Choosing the Right DEI Partner
More than ever, organizations understand the importance of diversity, equity and inclusion in the workplace. Budget allocations for DEI support are increasing and with it a demand for DEI experts.. The DEI industry is growing quickly and it’s hard to know how to weigh your options when it comes to choosing a partner in this work.
While there may be no one “right” partner, choosing a strong partner can dramatically accelerate your work. We encourage you to consider each potential partner’s approach, beliefs, orientation to change management, focus on data and experience. Take the time to talk with them and consider how you feel about working with them.
We’ve developed some guiding principles and questions to help you make an informed decision in choosing a DEI partner to help you create real change that your employees can feel.
Consider their overall approach to organizational and staff development, especially as it relates to diversity, equity and inclusion.
What is their approach to staff support and development?
In which principles do they ground support and development? Who/what influences their work, understanding of and approach to DEI?
How do you structure development? What might a day of training look and feel like for you as a client?
Do they have experience in and strong results from training individuals virtually? What metrics do they use to measure impact?
How do they address strategy, learning and outcomes in development? What are their criteria for success?
While their beliefs do not need to perfectly align with yours, there should be general synergy between you. Any differences or challenges you experience should enhance your work together, as opposed to hindering progress.
What beliefs drive their work?
How do those beliefs influence their actions, approach and recommendations?
Who can we talk with that could share how those beliefs drove your actions?
What is their philosophy about keeping people in or pushing people out? Do they believe that there are individuals who don’t belong in an organization? Why or why not?
You know that you need additional expertise in diversity, equity and inclusion for change to happen. You should understand how your partner will support you in that change and on what timeline. Listen for honest answers — if it seems too good to be true, it probably is.
What is their approach to creating change?
What does the change process look like with organizations they support?
What timeline do they typically recommend to clients for an initial engagement?
How do they support leaders or organizations in crisis situations? How does this compare to and complement iongoing support?
How do they support individuals’ growth and change? What rate of change is appropriate?
Diversity, equity and inclusion work should not only focus on changing mindsets, but on changing actions.
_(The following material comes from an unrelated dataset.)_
-- ==== Sys2Proof/Laws/Durable.lean ====
section
/-! SUPPORT. What every operation does to what survives a reset: the Ash log, its anchor and the next SEQ, and the
highest security version: all of them keep it but a commit of the log and the raise of SECVER (R522, R533-R538). -/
Those actions should lead to tangible, measurable results for your organization.
What data do they base their r recommendations on? What models will they use to make meaning of that data?
What changes can we expect to see?
What shifts should we anticipate seeing in our outcomes and data?
Do they offer technology and data solutions that will help us continue to monitor, push and celebrate our growth?
While it is unlikely that any one partner will have experience in every industry or with every sized organization, you want to ensure that they are able to translate their experience into strong experiences with your organization and team. They should be able to confidently support executives, managers and front-line staff and be nimble in adapting to your company’s unique dynamics and business.
What experience leading organizations do their leaders and facilitators have?
Have the leaders, facilitators and coaches been executives themselves? In what capacities have they experienced supporting executives?
What size organizations have the leaders, facilitators and coaches supported?
How will their experiences with other clients translate and inform our work if we were to partner?
When and why did they start doing DEI work?
You will have feelings and gut reactions to potential partners that shouldn’t be dismissed. ABefore moving forward with finalizing your DEI partnership, check in with yourself on an emotional level.
Do you feel appropriate levels of challenge and comfort?
Will your leadership and your organization be enhanced by this partnership?
Did you feel the level of trust and care needed to be vulnerable and lay the foundation for your learning?
What does your gut say about leaning in and trusting their vision and direction? Will they be good guides?